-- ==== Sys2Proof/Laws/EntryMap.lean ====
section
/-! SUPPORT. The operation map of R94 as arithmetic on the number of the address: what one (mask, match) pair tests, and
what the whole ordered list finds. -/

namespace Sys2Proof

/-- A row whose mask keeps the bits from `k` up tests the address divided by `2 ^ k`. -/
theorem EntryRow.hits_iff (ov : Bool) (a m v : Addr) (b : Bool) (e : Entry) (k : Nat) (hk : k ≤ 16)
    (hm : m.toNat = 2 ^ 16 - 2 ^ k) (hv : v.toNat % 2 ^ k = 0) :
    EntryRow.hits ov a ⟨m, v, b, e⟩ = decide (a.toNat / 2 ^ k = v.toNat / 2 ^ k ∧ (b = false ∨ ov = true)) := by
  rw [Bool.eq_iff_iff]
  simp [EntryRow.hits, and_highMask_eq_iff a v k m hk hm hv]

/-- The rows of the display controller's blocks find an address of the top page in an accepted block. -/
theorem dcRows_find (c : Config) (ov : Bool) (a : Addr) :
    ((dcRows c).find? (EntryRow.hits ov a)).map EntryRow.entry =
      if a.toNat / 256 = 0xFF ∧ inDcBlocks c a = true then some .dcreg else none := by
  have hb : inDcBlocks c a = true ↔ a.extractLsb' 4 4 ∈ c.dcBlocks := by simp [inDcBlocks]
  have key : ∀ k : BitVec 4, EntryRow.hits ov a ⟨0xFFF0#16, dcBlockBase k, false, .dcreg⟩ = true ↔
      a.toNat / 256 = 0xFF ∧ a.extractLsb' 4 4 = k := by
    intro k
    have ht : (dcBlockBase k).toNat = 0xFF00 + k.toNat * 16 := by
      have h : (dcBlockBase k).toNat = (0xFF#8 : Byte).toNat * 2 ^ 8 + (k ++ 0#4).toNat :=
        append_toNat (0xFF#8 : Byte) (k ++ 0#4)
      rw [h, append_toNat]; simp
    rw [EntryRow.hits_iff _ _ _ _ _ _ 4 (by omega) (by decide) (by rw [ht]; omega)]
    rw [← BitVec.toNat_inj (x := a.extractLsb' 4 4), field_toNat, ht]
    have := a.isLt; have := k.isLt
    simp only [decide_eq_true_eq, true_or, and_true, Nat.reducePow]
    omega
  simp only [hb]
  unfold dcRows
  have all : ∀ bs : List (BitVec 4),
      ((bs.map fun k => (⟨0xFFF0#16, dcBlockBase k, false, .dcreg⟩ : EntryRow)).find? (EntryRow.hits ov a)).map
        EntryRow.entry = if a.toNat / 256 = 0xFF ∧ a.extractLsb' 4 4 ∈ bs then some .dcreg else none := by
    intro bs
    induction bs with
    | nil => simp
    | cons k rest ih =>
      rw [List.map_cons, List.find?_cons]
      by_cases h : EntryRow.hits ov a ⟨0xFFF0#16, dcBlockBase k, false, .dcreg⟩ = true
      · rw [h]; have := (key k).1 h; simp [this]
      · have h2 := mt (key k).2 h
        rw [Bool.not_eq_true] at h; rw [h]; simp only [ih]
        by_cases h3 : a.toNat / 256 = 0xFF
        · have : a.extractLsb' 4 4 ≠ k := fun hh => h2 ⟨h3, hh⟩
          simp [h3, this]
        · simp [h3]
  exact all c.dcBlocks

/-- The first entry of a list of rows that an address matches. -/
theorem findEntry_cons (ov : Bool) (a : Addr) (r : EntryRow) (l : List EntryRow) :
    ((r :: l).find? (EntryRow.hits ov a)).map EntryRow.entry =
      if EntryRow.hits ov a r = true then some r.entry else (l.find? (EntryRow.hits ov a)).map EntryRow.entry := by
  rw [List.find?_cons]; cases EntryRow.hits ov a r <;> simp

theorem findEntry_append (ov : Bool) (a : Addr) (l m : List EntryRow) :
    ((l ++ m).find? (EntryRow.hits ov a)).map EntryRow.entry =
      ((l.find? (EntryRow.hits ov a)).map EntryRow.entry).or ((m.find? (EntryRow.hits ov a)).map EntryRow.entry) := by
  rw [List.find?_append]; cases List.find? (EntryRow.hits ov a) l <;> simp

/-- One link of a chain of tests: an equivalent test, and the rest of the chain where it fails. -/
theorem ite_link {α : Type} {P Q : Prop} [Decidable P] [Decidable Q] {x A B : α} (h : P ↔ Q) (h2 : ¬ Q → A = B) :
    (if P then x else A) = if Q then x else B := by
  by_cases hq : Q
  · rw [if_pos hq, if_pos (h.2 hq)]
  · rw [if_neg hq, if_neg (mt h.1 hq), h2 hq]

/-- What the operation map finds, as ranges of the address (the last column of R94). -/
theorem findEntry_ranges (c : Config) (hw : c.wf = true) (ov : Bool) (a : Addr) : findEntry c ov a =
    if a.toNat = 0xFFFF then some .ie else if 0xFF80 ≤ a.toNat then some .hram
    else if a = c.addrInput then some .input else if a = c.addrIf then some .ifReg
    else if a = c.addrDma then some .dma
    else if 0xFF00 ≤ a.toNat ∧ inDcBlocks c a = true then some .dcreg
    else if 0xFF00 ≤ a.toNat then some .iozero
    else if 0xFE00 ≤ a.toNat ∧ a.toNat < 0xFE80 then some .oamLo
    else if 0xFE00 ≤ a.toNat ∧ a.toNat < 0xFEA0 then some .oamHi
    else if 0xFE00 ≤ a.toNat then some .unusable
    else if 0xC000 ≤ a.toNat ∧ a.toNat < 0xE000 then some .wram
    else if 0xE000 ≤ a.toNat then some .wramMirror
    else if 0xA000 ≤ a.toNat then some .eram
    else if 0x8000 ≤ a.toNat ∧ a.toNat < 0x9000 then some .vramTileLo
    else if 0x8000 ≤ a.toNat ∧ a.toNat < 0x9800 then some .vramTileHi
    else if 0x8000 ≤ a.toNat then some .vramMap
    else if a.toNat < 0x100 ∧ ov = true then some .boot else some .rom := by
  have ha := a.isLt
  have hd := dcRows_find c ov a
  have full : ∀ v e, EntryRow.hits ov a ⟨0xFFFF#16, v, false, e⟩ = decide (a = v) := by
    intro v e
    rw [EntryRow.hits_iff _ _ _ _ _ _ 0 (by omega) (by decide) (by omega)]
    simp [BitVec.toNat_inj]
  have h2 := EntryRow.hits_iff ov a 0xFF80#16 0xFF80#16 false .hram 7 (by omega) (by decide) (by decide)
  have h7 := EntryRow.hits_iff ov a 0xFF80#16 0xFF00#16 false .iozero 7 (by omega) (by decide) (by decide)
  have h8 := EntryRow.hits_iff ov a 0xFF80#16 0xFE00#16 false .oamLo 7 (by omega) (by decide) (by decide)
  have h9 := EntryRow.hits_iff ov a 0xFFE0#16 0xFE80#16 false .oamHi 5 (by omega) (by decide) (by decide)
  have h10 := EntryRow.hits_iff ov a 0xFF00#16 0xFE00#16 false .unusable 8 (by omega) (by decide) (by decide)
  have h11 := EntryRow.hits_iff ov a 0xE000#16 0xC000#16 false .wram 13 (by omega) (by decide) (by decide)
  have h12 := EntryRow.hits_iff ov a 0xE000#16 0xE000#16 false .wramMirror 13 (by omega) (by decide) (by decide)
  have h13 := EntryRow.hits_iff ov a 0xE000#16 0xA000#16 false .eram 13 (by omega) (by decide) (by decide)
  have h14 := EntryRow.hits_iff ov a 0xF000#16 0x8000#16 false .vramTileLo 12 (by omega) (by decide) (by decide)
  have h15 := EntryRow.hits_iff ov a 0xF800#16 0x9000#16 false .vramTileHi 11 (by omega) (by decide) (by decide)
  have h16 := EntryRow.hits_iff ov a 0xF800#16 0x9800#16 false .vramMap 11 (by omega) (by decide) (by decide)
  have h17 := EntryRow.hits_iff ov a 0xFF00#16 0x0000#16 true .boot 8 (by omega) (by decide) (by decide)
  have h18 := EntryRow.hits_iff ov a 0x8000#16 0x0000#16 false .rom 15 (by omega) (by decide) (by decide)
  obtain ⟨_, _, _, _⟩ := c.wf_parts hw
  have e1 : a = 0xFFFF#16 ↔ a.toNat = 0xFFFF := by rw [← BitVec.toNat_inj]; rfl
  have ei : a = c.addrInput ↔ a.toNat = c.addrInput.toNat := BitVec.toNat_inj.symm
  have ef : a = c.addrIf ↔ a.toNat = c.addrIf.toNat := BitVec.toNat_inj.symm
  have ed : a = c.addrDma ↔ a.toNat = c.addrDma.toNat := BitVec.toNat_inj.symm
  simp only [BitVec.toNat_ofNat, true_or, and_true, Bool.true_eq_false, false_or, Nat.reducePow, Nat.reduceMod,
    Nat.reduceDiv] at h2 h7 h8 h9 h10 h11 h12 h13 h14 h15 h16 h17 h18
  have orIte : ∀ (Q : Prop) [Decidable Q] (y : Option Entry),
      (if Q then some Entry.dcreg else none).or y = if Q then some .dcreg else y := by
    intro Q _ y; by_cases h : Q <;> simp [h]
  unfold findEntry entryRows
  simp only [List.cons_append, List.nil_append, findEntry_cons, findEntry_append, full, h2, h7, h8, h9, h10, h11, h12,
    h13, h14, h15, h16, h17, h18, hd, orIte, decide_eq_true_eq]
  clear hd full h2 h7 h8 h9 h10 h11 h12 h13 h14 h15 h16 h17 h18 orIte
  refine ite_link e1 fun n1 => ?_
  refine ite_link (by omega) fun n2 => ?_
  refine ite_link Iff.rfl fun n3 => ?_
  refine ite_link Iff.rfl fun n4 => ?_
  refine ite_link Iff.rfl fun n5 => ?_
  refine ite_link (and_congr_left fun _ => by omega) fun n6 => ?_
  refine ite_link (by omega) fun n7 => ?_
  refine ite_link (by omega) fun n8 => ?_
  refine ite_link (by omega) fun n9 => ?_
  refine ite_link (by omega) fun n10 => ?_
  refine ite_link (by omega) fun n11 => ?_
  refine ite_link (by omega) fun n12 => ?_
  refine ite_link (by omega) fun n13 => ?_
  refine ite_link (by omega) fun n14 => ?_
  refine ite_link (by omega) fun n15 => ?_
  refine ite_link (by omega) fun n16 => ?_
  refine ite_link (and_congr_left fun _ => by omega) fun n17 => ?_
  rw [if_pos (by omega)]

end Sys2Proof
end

★ ★ ★ ★ ★ ★ ★

- _How to complete this task_:
Pick out each line above that includes "tests" and show it.

- _Reply to the task_:
/-! SUPPORT. The operation map of R94 as arithmetic on the number of the address: what one (mask, match) pair tests, and
/-- A row whose mask keeps the bits from `k` up tests the address divided by `2 ^ k`. -/
/-- One link of a chain of tests: an equivalent test, and the rest of the chain where it fails. -/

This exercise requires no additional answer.